Recently one of our production tomcat server became unresponsive because tomcat's busy threads shot upto 200. When we took thread dump before restarting we got 100 threads in TIMED_WAITING state like these 3 threads:
""http-bio-7007"-exec-241" daemon prio=10 tid=0x00002aaab107b000 nid=0x59df waiting on condition [0x0000000051239000]
java.lang.Thread.State: TIMED_WAITING (parking)
at sun.misc.Unsafe.park(Native Method)
- parking to wait for <0x0000000580d877d0> (a java.util.concurrent.locks.AbstractQueuedSynchronizer$ConditionObject)
at java.util.concurrent.locks.LockSupport.parkNanos(LockSupport.java:198)
at java.util.concurrent.locks.AbstractQueuedSynchronizer$ConditionObject.awaitNanos(AbstractQueuedSynchronizer.java:2025)
at java.util.concurrent.LinkedBlockingQueue.poll(LinkedBlockingQueue.java:424)
at org.apache.tomcat.util.threads.TaskQueue.poll(TaskQueue.java:86)
at org.apache.tomcat.util.threads.TaskQueue.poll(TaskQueue.java:32)
at java.util.concurrent.ThreadPoolExecutor.getTask(ThreadPoolExecutor.java:945)
at java.util.concurrent.ThreadPoolExecutor$Worker.run(ThreadPoolExecutor.java:907)
at java.lang.Thread.run(Thread.java:662)
""http-bio-7007"-exec-237" daemon prio=10 tid=0x00002aaab186e000 nid=0x596d waiting on condition [0x000000004d1f9000]
java.lang.Thread.State: TIMED_WAITING (parking)
at sun.misc.Unsafe.park(Native Method)
- parking to wait for <0x0000000580d877d0> (a java.util.concurrent.locks.AbstractQueuedSynchronizer$ConditionObject)
at java.util.concurrent.locks.LockSupport.parkNanos(LockSupport.java:198)
at java.util.concurrent.locks.AbstractQueuedSynchronizer$ConditionObject.awaitNanos(AbstractQueuedSynchronizer.java:2025)
at java.util.concurrent.LinkedBlockingQueue.poll(LinkedBlockingQueue.java:424)
at org.apache.tomcat.util.threads.TaskQueue.poll(TaskQueue.java:86)
at org.apache.tomcat.util.threads.TaskQueue.poll(TaskQueue.java:32)
at java.util.concurrent.ThreadPoolExecutor.getTask(ThreadPoolExecutor.java:945)
at java.util.concurrent.ThreadPoolExecutor$Worker.run(ThreadPoolExecutor.java:907)
at java.lang.Thread.run(Thread.java:662)
""http-bio-7007"-exec-236" daemon prio=10 tid=0x00002aaab1118000 nid=0x596c waiting on condition [0x000000004e50c000]
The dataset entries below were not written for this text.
-- ==== Sys2Proof/Tests/Slice0.lean ====
section
/-! SUPPORT. Tests on fixed values, each expected result from the spec's printed examples and vectors
(the rule or vector is named) or from hand calculation; and for every statement with hypotheses a state
and operands that meet them. -/

namespace Sys2Proof.Tests

open Sys2Proof Sys2Proof.Machine

/-! ## Small states -/

/-- A Poly of degree 2^l. -/
def polyOf (l : Nat) (a : List Nat) : Poly := ⟨BitVec.ofNat 6 l, a.map (BitVec.ofNat 64)⟩

/-- N = 8, W = 8, signed, one 8-bit limb, KTHRESH = 64 (the example of R91). -/
def conf8 (st : Strat) : Conf := ⟨true, 3, 0, true, st, 8, 1, 6⟩

/-- The four lanes of vector table 8.2. -/
def lanes8 : List Cplx :=
  [⟨0x3FF0000000000000, 0x4024000000000000⟩, ⟨0x4000000000000000, 0x4034000000000000⟩,
   ⟨0x4008000000000000, 0x403E000000000000⟩, ⟨0x4010000000000000, 0x4044000000000000⟩]

/-- The operands of R159, a Poly of another degree in slot 9, and two FrequencyPolys; BUSY. -/
def ring8 (st : Strat) : State :=
  { State.reset with
    conf := conf8 st, runstate := .busy
    polys := [(0, polyOf 3 [0, 1, 0, 0, 0, 0, 0, 0]), (1, polyOf 3 [3, 5, 2, 9, 0, 0, 0, 7]),
      (2, polyOf 3 [1, 1, 1, 1, 1, 1, 1, 1]), (9, polyOf 4 (List.replicate 16 0))]
    freqs := [(0, ⟨3, lanes8⟩), (1, ⟨3, List.replicate 4 ⟨0x3FF0000000000000, 0⟩⟩)] }

/-- The same with N = 4, an engine whose MIN_LOGN is 2. -/
def ring4 (st : Strat) : State :=
  { State.reset with
    caps := { Caps.default with minLogn := 2 }
    conf := { conf8 st with logn := 2 }, runstate := .busy
    polys := [(0, polyOf 2 [0, 1, 0, 0]), (1, polyOf 2 [3, 5, 2, 9]), (2, polyOf 2 [1, 1, 1, 1])]
    freqs := [(0, ⟨2, [⟨0x3FF0000000000000, 0⟩, ⟨0x3FF0000000000000, 0⟩]⟩)] }

/-- N = 2 under SPLIT with `lc` limbs of `b` bits, an engine whose MIN_LOGN is 1. -/
def ring2 (b : BitVec 7) (lc : BitVec 8) : State :=
  { State.reset with
    caps := { Caps.default with minLogn := 1 }
    conf := { conf8 .split with logn := 1, limbBits := b, limbCount := lc }, runstate := .busy
    polys := [(0, polyOf 1 [163, 23]), (1, polyOf 1 [53, 201]), (2, polyOf 1 [1, 1])] }

/-- `ring8`, of an engine whose only degree is 8, with the zero Poly in slot 4. -/
def ring8Only (st : Strat) : State :=
  { ring8 st with
    caps := { Caps.default with maxLogn := 3 }
    polys := [(1, polyOf 3 [3, 5, 2, 9, 0, 0, 0, 7]), (4, polyOf 3 (List.replicate 8 0))] }

/-- The state `s` with the word `w` at CP. -/
def withWord (s : State) (w : Command) : State := { s with cmd := s.cmd.write s.cp.toNat w }

/-- The coefficients a move leaves in a Poly slot. -/
def coefsAfter (o : Out) (n : PolySlot) : List Nat :=
  match o with
  | .next t => (t.coefs n).map BitVec.toNat
  | .fault _ | .refused _ => []

/-- The lanes a move leaves in a FrequencyPoly slot. -/
def lanesAfter (o : Out) (n : FreqSlot) : List (Nat × Nat) :=
  match o with
  | .next t => (t.lanes n).map fun c => (c.re.toNat, c.im.toNat)
  | .fault _ | .refused _ => []

/-- STATUS and CP after a move. -/
def statusAfter (o : Out) : List Nat :=
  match o with
  | .next t => [t.statusWord.toNat, t.cp.toNat]
  | .fault _ | .refused _ => []

/-! ## Well-formedness -/

theorem test_reserved_strategy_refused : (Instr.cfg 3 0 true 3 8 1 6).wellFormed = false := by decide
theorem test_cfg_wellFormed : (Instr.cfg 3 0 true 1 8 1 6).wellFormed = true := by decide

/-! ## Decoding: a word of the spec for every command (R78, vectors 9.1), and illegal words (9.2) -/

theorem test_decode_end : decode 0x00000000000000000000000000000000 = .ok .endCmd := by rfl
theorem test_decode_cfg : decode 0x00000000060108030000000000000C01 = .ok (.cfg 3 0 true 1 8 1 6) := by rfl
theorem test_decode_cfg_bounds :
    decode 0x000000003EFF40100000000000001701 = .ok (.cfg 16 3 true 2 64 255 62) := by rfl
theorem test_decode_fft : decode 0x00000000000000000000000001020010 = .ok (.fft 2 1) := by rfl
theorem test_decode_ifft : decode 0x0000000000000000000000000F030011 = .ok (.ifft 3 15) := by rfl
theorem test_decode_fmul : decode 0x00000000000000000000000100020018 = .ok (.fmul 2 0 1) := by rfl
theorem test_decode_fmac : decode 0x0000000000000000000000FDFEFF0019 = .ok (.fmac 255 254 253) := by rfl
theorem test_decode_mul : decode 0x00000000000000000000000100030020 = .ok (.mul 3 0 1) := by rfl
theorem test_decode_muladd : decode 0x00000000000000000000000100020120 = .ok (.muladd 2 0 1) := by rfl
theorem test_decode_mulsub : decode 0x00000000000000000000000100020220 = .ok (.mulsub 2 0 1) := by rfl
theorem test_decode_muls : decode 0x00000000000000000000000001030420 = .ok (.muls 3 1 0) := by rfl
theorem test_decode_mulsadd : decode 0x00000000000000000000000001020520 = .ok (.mulsadd 2 1 0) := by rfl
theorem test_decode_mulssub : decode 0x00000000000000000000000001020620 = .ok (.mulssub 2 1 0) := by rfl
theorem test_decode_padd : decode 0x00000000000000000000000605040030 = .ok (.padd 4 5 6) := by rfl
theorem test_decode_psub : decode 0x00000000000000000000000000000031 = .ok (.psub 0 0 0) := by rfl
theorem test_decode_pneg : decode 0x00000000000000000000000007070032 = .ok (.pneg 7 7) := by rfl
theorem test_decode_pscl :
    decode 0x123456789ABCDEF00000000008090033 = .ok (.pscl 9 8 0x123456789ABCDEF0) := by rfl
theorem test_decode_mono :
    decode 0xFFFFFFFFFFFFFFFF0000000001030040 = .ok (.mono 3 1 0xFFFFFFFFFFFFFFFF) := by rfl
theorem test_decode_perm : decode 0x00000000000000030000000001020041 = .ok (.perm 2 1 3) := by rfl
theorem test_decode_fperm :
    decode 0x7FFFFFFFFFFFFFFF0000000000010042 = .ok (.fperm 1 0 0x7FFFFFFFFFFFFFFF) := by rfl

theorem test_illegal_opcode : decode 0x00000000000000000000000000000002 = .error .unassignedOpcode := by rfl
theorem test_illegal_reserved_bit : decode 0x00000000000000000000010605040030 = .error .reservedBits := by rfl
theorem test_illegal_unused_field : decode 0x00000000000000000000000301020010 = .error .unusedField := by rfl
theorem test_illegal_strategy : decode 0x00000000060108030000000000001801 = .error .reservedStrategy := by rfl
theorem test_illegal_acc : decode 0x00000000000000000000000100030320 = .error .reservedModifier := by rfl

/-! ## One step of each command on the operands of its rule's example -/

theorem test_end_stops : statusAfter (exec .endCmd (ring8 .kara)) = [2, 0] := by decide
-- G1 of section 11
theorem test_cfg_config_word :
    (match exec (.cfg 3 0 true 1 8 1 6) State.reset with
      | .next t => t.conf.word.toNat
      | .fault _ | .refused _ => 0) = 0x030088607 := by decide
-- X27 of section 10
theorem test_cfg_error :
    statusAfter (exec (.cfg 2 0 true 1 8 1 6) (ring8 .kara)) = [0x0103, 0] := by decide
-- R106: the Poly 1 transforms to (1.0, +0.0) in every lane
theorem test_fft_of_one :
    lanesAfter (exec (.fft 2 3) { ring8 .kara with polys := [(3, polyOf 3 [1, 0, 0, 0, 0, 0, 0, 0])] }) 2
      = List.replicate 4 (0x3FF0000000000000, 0) := by decide +kernel
-- R109: every lane (1.0, +0.0) gives the Poly 1
theorem test_ifft_of_ones :
    coefsAfter (exec (.ifft 3 1) (ring8 .kara)) 3 = [1, 0, 0, 0, 0, 0, 0, 0] := by decide +kernel
-- F3 of section 4: four products and two sums, each rounded once
theorem test_fmul_rounds_each_operation :
    lanesAfter (exec (.fmul 3 1 2) { ring4 .kara with
      freqs := [(1, ⟨2, List.replicate 2 ⟨0x3FB999999999999A, 0x3FC999999999999A⟩⟩),
                (2, ⟨2, List.replicate 2 ⟨0x3FD3333333333333, 0x3FD999999999999A⟩⟩)] }) 3
      = List.replicate 2 (0xBFA999999999999C, 0x3FB999999999999A) := by decide +kernel
-- F2 of section 4
theorem test_fmac_accumulates :
    lanesAfter (exec (.fmac 0 1 2) { ring4 .kara with
      freqs := [(0, ⟨2, List.replicate 2 ⟨0x3FE0000000000000, 0xBFF0000000000000⟩⟩),
                (1, ⟨2, List.replicate 2 ⟨0x3FF0000000000000, 0x4000000000000000⟩⟩),
                (2, ⟨2, List.replicate 2 ⟨0x4008000000000000, 0x4010000000000000⟩⟩)] }) 0
      = List.replicate 2 (0xC012000000000000, 0x4022000000000000) := by decide +kernel
-- R152 to R157, under KARA
theorem test_mul : coefsAfter (exec (.mul 3 0 1) (ring8 .kara)) 3 = [0xF9, 3, 5, 2, 9, 0, 0, 0] := by
  decide +kernel
theorem test_muladd : coefsAfter (exec (.muladd 2 0 1) (ring8 .kara)) 2 = [0xFA, 4, 6, 3, 10, 1, 1, 1] := by
  decide +kernel
theorem test_mulsub :
    coefsAfter (exec (.mulsub 2 0 1) (ring8 .kara)) 2 = [8, 0xFE, 0xFC, 0xFF, 0xF8, 1, 1, 1] := by
  decide +kernel
theorem test_muls : coefsAfter (exec (.muls 3 1 0) (ring8 .kara)) 3 = [0xF9, 3, 5, 2, 9, 0, 0, 0] := by
  decide +kernel
theorem test_mulsadd : coefsAfter (exec (.mulsadd 2 1 0) (ring8 .kara)) 2 = [0xFA, 4, 6, 3, 10, 1, 1, 1] := by
  decide +kernel
theorem test_mulssub :
    coefsAfter (exec (.mulssub 2 1 0) (ring8 .kara)) 2 = [8, 0xFE, 0xFC, 0xFF, 0xF8, 1, 1, 1] := by
  decide +kernel
-- under SPLIT, N = 4: X·(3 + 5X + 2X² + 9X³) = −9 + 3X + 5X² + 2X³, by hand from R13
theorem test_mul_split : coefsAfter (exec (.mul 3 0 1) (ring4 .split)) 3 = [247, 3, 5, 2] := by decide +kernel
theorem test_muls_split : coefsAfter (exec (.muls 3 1 0) (ring4 .split)) 3 = [247, 3, 5, 2] := by decide +kernel
-- two limbs per coefficient, three accumulator slots, by hand from R13: 163·53 − 23·201 = 4016 = 176 and
-- 163·201 + 23·53 = 33982 = 190 modulo 256
theorem test_mul_two_limbs : coefsAfter (exec (.mul 3 0 1) (ring2 4 2)) 3 = [176, 190] := by decide +kernel
-- a recursive Karatsuba product: KTHRESH = 2 instead of 64, the same result as R152
theorem test_mul_recursive :
    coefsAfter (exec (.mul 3 0 1) { ring8 .kara with conf := { conf8 .kara with logKt := 1 } }) 3
      = [0xF9, 3, 5, 2, 9, 0, 0, 0] := by decide +kernel
-- R190 to R193
theorem test_padd :
    coefsAfter (exec (.padd 1 1 3) { ring8 .kara with polys :=
      [(1, polyOf 3 [3, 5, 2, 9, 0, 0, 0, 7]), (3, polyOf 3 [1, 0, 0, 0, 0, 0, 0, 249])] }) 1
      = [4, 5, 2, 9, 0, 0, 0, 0] := by decide
theorem test_psub :
    coefsAfter (exec (.psub 4 1 3) { ring8 .kara with polys :=
      [(1, polyOf 3 [4, 5, 2, 9, 0, 0, 0, 0]), (3, polyOf 3 [1, 0, 0, 0, 0, 0, 0, 249])] }) 4
      = [3, 5, 2, 9, 0, 0, 0, 7] := by decide
theorem test_pneg : coefsAfter (exec (.pneg 1 1) (ring8 .kara)) 1 = [253, 251, 254, 247, 0, 0, 0, 249] := by
  decide
theorem test_pscl :
    coefsAfter (exec (.pscl 3 1 0xFFFFFFFFFFFFFFFD) (ring8 .kara)) 3 = [247, 241, 250, 229, 0, 0, 0, 235] := by
  decide
-- R200, R201
theorem test_mono : coefsAfter (exec (.mono 3 1 9) (ring8 .kara)) 3 = [7, 253, 251, 254, 247, 0, 0, 0] := by
  decide
theorem test_mono_negative :
    coefsAfter (exec (.mono 3 1 0xFFFFFFFFFFFFFFFF) (ring8 .kara)) 3 = [5, 2, 9, 0, 0, 0, 7, 253] := by decide
theorem test_perm : coefsAfter (exec (.perm 3 1 5) (ring8 .kara)) 3 = [3, 0, 254, 7, 0, 5, 0, 247] := by decide
-- table 8.2, d = 3
theorem test_fperm :
    lanesAfter (exec (.fperm 2 0 3) (ring8 .kara)) 2
      = [(0x4008000000000000, 0xC03E000000000000), (0x4010000000000000, 0xC044000000000000),
         (0x4000000000000000, 0xC034000000000000), (0x3FF0000000000000, 0xC024000000000000)] := by decide
-- X4, X14, X17, X19 of section 10: the error reported, CP kept
theorem test_errors :
    statusAfter (exec (.muladd 3 0 1) (ring8 .kara)) = [0x0703, 0]
    ∧ statusAfter (exec (.mono 1 1 1) (ring8 .kara)) = [0x0403, 0]
    ∧ statusAfter (exec (.perm 1 1 2) (ring8 .kara)) = [0x0303, 0]
    ∧ statusAfter (exec (.padd 0 5 9) (ring8 .kara)) = [0x0703, 0] := by decide
-- R108: 2^63 has no value, the binary64 below it has; ties go to the even integer
theorem test_f2z : f2z 0x43E0000000000000 = none ∧ f2z 0x43DFFFFFFFFFFFFF = some (2 ^ 63 - 1024)
    ∧ f2z 0x3FE0000000000000 = some 0 ∧ f2z 0xBFF8000000000000 = some (-2) ∧ f2z 0x7FF8000000000001 = none := by
  decide
-- R50, R51: the tags {logn, valid} of P[9], F[0] and the free P[3]; P[1][3] = 9 by its pair and its flat address
theorem test_host_reads :
    (let s := { ring8 .kara with runstate := .done }
     hostAccess (.readTag 9) s = .next { s with hostData := 9 }
     ∧ hostAccess (.readTag 256) s = .next { s with hostData := 7 }
     ∧ hostAccess (.readTag 3) s = .next s
     ∧ hostAccess (.readCoef 1 3) s = .next { s with hostData := 9 }
     ∧ hostAccess (.readPoly 65539) s = .next { s with hostData := 9 }
     ∧ hostAccess (.readFreq 1) s = .next { s with hostData := 0x4024000000000000 }) :=
  ⟨rfl, rfl, rfl, rfl, rfl, rfl⟩
-- R143 and R144: the printed decompositions, W = 8, b = 3, lc = 3
theorem test_limbs :
    limbs 8 false 3 3 0xB5 = [5, 6, 2] ∧ limbs 8 true 3 3 0x80 = [0, 0, -2] ∧ limbs 8 true 3 3 127 = [-1, 0, 2]
    ∧ limbs 8 true 3 3 0xFC = [-4, 0, 0] ∧ limbs 8 true 3 3 4 = [-4, 1, 0] := by decide
-- R175: the flat numbers of N = 8, KTHRESH = 4, in the order parent, d0, d1, d2
theorem test_scratch_numbers :
    (scratchTree 8 2 3 0 0 (List.replicate 8 1) (List.replicate 8 1)).map ScratchNode.number
      = [0, 1, 4, 5, 6, 2, 7, 8, 9, 3, 10, 11, 12] := by decide +kernel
java.lang.Thread.State: TIMED_WAITING (parking)
at sun.misc.Unsafe.park(Native Method)
- parking to wait for <0x0000000580d877d0> (a java.util.concurrent.locks.AbstractQueuedSynchronizer$ConditionObject)
at java.util.concurrent.locks.LockSupport.parkNanos(LockSupport.java:198)
at java.util.concurrent.locks.AbstractQueuedSynchronizer$ConditionObject.awaitNanos(AbstractQueuedSynchronizer.java:2025)
at java.util.concurrent.LinkedBlockingQueue.poll(LinkedBlockingQueue.java:424)
at org.apache.tomcat.util.threads.TaskQueue.poll(TaskQueue.java:86)
at org.apache.tomcat.util.threads.TaskQueue.poll(TaskQueue.java:32)
at java.util.concurrent.ThreadPoolExecutor.getTask(ThreadPoolExecutor.java:945)
at java.util.concurrent.ThreadPoolExecutor$Worker.run(ThreadPoolExecutor.java:907)
at java.lang.Thread.run(Thread.java:662)
We have 4 application's thread pools(e.g. pool-4-thread-20 etc) also which are having 20 threads each so I am not sure on which blocking queue these 100 threads waiting? We are using c3P0 connection pool with hibernate which doesn't seems to be cause of this.
Any idea what java.util.concurrent.locks.AbstractQueuedSynchronizer$ConditionObject is?
This got fixed when we fixed our code which was leaking DB connections managed by c3p0. There were few flows in our code where we were not calling rollback() specifically in catch block before closing entity Manager in finally block, so in case of exceptions connection was not coming back to pool and if frequency of exception is high(more than size of pool within timeout interval) then all other process threads would pile up to get connection.